### Entries supplied
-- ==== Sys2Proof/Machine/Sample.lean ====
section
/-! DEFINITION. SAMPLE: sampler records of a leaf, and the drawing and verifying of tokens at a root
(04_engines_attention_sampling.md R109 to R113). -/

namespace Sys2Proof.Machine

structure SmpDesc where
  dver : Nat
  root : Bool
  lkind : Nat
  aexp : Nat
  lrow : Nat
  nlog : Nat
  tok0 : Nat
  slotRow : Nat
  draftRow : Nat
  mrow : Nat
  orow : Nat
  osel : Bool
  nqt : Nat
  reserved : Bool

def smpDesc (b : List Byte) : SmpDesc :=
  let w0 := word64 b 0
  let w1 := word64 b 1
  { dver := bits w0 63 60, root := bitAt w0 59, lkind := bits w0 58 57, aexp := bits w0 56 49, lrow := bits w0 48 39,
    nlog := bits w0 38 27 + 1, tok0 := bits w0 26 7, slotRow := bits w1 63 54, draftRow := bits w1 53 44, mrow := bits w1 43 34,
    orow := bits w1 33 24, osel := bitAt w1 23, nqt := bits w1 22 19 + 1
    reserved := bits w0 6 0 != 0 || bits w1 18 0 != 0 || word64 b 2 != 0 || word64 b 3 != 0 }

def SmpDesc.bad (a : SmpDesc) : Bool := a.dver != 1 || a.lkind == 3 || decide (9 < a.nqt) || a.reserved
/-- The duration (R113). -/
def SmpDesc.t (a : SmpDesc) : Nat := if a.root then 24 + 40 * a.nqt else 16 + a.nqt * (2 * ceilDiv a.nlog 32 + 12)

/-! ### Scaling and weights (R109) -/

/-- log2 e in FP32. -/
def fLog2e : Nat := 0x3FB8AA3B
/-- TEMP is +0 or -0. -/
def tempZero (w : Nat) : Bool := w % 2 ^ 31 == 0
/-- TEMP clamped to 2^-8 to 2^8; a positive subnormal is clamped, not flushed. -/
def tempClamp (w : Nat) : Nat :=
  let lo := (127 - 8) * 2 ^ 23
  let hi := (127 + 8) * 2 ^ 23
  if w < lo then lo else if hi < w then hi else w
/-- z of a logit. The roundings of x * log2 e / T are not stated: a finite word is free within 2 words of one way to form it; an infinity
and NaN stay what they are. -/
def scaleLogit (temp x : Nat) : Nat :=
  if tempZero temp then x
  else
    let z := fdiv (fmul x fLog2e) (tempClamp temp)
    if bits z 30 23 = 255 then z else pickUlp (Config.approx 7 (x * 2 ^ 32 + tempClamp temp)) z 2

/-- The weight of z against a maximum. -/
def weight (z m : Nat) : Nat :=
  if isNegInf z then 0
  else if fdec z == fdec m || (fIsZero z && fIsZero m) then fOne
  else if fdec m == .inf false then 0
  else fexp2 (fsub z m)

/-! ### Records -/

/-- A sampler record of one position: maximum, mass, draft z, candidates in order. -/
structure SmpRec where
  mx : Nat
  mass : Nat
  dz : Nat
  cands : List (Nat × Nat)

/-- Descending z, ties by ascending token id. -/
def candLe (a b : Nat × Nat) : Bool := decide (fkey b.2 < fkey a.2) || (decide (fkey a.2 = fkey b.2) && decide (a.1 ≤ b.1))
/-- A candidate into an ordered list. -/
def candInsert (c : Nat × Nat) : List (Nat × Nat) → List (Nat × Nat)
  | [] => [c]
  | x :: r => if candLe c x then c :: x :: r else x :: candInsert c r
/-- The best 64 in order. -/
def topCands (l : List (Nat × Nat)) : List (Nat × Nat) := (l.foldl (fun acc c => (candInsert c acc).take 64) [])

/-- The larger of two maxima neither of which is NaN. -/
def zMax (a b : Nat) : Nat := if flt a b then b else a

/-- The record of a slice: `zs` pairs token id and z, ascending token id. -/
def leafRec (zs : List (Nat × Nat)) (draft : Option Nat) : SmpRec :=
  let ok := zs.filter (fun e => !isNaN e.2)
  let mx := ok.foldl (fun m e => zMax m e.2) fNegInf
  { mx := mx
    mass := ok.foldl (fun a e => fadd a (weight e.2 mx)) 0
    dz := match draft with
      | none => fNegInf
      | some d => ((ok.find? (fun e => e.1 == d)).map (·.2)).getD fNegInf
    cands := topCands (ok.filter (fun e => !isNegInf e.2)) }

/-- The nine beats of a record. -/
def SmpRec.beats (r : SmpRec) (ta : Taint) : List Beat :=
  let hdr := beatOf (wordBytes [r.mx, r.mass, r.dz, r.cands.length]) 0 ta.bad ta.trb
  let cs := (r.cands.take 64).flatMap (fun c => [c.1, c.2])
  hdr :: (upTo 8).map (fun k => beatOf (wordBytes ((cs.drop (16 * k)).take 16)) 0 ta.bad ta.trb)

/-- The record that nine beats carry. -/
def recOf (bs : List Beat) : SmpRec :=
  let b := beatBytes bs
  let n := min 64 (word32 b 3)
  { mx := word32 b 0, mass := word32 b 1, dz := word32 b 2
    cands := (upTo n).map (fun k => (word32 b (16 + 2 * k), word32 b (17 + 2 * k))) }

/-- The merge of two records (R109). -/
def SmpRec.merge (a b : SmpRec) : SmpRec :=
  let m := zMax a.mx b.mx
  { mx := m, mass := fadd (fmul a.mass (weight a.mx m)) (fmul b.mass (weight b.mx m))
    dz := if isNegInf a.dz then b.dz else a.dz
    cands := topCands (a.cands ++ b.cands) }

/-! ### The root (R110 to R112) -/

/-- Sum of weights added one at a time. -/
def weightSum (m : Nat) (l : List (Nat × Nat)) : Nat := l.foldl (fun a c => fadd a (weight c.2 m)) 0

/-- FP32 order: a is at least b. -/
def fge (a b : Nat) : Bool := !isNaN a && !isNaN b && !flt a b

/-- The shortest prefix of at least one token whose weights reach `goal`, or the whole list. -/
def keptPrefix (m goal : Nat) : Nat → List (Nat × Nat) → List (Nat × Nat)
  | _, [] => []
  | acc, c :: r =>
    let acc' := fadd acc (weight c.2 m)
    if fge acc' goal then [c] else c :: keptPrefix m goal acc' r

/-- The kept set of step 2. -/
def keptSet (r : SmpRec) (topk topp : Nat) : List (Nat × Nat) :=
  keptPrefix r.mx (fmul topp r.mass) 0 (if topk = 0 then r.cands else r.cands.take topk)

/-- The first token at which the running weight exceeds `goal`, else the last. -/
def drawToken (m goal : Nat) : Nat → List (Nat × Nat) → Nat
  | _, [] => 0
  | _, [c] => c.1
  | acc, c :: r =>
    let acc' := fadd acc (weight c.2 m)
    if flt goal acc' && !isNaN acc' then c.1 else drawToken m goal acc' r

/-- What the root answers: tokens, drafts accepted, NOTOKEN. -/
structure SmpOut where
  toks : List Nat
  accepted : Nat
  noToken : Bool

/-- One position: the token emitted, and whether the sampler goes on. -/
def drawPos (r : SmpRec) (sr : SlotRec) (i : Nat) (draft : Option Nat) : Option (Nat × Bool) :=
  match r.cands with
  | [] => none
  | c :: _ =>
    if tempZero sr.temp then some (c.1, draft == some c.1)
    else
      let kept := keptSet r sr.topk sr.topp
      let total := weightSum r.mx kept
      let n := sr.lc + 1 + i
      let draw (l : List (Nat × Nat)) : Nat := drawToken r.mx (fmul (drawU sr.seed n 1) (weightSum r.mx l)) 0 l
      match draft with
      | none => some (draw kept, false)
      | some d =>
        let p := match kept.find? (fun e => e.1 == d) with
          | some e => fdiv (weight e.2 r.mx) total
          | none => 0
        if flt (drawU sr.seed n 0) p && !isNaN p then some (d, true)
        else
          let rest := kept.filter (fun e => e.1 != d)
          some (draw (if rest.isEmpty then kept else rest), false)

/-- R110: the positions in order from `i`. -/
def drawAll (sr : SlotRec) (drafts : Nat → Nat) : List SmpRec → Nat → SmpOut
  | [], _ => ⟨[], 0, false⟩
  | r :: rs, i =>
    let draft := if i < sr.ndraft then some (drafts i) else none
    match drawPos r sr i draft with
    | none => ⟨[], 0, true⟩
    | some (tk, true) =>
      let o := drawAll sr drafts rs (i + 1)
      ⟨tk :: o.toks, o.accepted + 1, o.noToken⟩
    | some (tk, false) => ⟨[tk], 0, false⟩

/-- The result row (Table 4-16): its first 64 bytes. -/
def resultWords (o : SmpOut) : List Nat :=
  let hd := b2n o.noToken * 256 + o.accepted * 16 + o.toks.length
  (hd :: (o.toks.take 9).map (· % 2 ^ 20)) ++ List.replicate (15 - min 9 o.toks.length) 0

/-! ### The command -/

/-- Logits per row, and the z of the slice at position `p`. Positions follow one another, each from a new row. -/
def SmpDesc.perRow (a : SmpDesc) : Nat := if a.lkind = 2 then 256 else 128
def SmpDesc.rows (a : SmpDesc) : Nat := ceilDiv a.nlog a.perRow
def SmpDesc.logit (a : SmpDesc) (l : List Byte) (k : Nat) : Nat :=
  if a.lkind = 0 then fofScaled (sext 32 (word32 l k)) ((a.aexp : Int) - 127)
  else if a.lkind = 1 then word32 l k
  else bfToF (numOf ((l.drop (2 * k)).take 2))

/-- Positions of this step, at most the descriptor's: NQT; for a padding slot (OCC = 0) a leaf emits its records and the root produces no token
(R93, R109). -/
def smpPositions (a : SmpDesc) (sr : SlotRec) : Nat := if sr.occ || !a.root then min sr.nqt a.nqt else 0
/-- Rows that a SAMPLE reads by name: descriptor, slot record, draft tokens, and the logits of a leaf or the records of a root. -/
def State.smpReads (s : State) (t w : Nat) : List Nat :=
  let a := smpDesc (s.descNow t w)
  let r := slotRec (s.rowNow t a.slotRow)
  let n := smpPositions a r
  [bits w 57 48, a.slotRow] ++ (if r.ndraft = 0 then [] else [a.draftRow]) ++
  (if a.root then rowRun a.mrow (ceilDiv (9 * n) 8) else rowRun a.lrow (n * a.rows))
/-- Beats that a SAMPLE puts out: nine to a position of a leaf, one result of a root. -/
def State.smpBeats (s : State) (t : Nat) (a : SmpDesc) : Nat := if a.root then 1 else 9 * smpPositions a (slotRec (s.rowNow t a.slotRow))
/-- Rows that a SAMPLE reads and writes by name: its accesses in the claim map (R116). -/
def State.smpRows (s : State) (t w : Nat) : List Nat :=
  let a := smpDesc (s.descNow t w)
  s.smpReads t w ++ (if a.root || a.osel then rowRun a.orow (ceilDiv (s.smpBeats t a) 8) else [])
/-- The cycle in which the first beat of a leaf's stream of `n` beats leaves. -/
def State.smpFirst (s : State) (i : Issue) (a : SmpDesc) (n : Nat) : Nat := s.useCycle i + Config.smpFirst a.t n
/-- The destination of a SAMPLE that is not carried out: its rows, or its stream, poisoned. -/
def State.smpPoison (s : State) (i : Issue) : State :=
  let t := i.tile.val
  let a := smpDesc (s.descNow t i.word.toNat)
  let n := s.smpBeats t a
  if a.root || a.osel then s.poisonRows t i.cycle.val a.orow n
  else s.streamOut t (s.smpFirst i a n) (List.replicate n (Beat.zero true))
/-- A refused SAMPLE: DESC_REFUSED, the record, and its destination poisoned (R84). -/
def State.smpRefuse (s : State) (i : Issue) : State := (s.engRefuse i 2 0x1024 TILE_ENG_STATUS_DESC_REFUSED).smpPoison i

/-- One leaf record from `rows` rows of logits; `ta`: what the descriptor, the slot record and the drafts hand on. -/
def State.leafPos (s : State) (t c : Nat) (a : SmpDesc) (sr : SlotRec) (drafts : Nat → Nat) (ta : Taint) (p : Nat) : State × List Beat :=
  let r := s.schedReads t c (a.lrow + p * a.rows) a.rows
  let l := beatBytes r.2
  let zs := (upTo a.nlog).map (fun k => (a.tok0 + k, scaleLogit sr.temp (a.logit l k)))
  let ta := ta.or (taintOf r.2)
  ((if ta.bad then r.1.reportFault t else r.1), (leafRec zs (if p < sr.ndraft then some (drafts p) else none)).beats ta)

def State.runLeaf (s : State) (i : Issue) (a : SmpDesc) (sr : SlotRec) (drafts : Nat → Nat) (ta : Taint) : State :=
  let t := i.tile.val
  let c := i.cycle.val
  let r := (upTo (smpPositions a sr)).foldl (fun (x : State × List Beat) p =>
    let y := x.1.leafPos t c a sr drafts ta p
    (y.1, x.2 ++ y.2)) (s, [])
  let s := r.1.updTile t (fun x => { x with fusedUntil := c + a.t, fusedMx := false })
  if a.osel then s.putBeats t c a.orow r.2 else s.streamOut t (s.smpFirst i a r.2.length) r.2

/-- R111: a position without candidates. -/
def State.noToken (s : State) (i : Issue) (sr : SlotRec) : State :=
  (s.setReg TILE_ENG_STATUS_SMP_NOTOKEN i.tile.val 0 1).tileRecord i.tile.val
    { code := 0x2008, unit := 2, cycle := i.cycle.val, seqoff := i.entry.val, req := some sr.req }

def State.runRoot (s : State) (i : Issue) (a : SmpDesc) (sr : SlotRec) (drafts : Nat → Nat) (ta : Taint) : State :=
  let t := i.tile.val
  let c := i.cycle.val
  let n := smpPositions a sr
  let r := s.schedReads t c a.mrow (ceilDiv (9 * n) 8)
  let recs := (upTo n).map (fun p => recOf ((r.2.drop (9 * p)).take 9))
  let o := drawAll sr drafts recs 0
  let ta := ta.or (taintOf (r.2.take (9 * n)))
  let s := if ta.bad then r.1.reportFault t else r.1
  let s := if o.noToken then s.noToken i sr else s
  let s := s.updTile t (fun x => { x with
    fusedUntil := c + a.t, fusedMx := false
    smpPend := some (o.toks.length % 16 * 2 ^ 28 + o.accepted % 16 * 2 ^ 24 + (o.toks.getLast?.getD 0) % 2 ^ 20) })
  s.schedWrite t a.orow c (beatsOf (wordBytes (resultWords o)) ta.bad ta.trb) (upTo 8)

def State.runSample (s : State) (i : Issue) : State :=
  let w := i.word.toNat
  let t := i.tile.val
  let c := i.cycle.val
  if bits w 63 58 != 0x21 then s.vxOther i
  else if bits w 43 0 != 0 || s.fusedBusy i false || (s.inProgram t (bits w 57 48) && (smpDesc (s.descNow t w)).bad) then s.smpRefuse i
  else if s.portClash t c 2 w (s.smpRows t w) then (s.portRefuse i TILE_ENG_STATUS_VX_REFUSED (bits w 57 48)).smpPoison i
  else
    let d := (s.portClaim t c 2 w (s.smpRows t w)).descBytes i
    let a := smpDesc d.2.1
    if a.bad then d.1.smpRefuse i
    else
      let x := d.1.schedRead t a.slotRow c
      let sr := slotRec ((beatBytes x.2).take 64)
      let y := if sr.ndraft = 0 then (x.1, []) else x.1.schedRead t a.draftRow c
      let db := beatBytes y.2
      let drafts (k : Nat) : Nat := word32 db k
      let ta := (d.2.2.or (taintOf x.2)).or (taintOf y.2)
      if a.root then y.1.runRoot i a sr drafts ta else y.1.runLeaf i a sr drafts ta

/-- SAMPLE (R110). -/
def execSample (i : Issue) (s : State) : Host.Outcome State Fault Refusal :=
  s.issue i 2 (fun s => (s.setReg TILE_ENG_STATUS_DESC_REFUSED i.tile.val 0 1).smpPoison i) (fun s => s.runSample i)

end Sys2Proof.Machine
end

### Goal of the exercise
Output exactly the leading lines of the data, up to and including the line marked by "not flushed. -/".

### Solution below
-- ==== Sys2Proof/Machine/Sample.lean ====
section
/-! DEFINITION. SAMPLE: sampler records of a leaf, and the drawing and verifying of tokens at a root
(04_engines_attention_sampling.md R109 to R113). -/

namespace Sys2Proof.Machine

structure SmpDesc where
  dver : Nat
  root : Bool
  lkind : Nat
  aexp : Nat
  lrow : Nat
  nlog : Nat
  tok0 : Nat
  slotRow : Nat
  draftRow : Nat
  mrow : Nat
  orow : Nat
  osel : Bool
  nqt : Nat
  reserved : Bool

def smpDesc (b : List Byte) : SmpDesc :=
  let w0 := word64 b 0
  let w1 := word64 b 1
  { dver := bits w0 63 60, root := bitAt w0 59, lkind := bits w0 58 57, aexp := bits w0 56 49, lrow := bits w0 48 39,
    nlog := bits w0 38 27 + 1, tok0 := bits w0 26 7, slotRow := bits w1 63 54, draftRow := bits w1 53 44, mrow := bits w1 43 34,
    orow := bits w1 33 24, osel := bitAt w1 23, nqt := bits w1 22 19 + 1
    reserved := bits w0 6 0 != 0 || bits w1 18 0 != 0 || word64 b 2 != 0 || word64 b 3 != 0 }

def SmpDesc.bad (a : SmpDesc) : Bool := a.dver != 1 || a.lkind == 3 || decide (9 < a.nqt) || a.reserved
/-- The duration (R113). -/
def SmpDesc.t (a : SmpDesc) : Nat := if a.root then 24 + 40 * a.nqt else 16 + a.nqt * (2 * ceilDiv a.nlog 32 + 12)

/-! ### Scaling and weights (R109) -/

/-- log2 e in FP32. -/
def fLog2e : Nat := 0x3FB8AA3B
/-- TEMP is +0 or -0. -/
def tempZero (w : Nat) : Bool := w % 2 ^ 31 == 0
/-- TEMP clamped to 2^-8 to 2^8; a positive subnormal is clamped, not flushed. -/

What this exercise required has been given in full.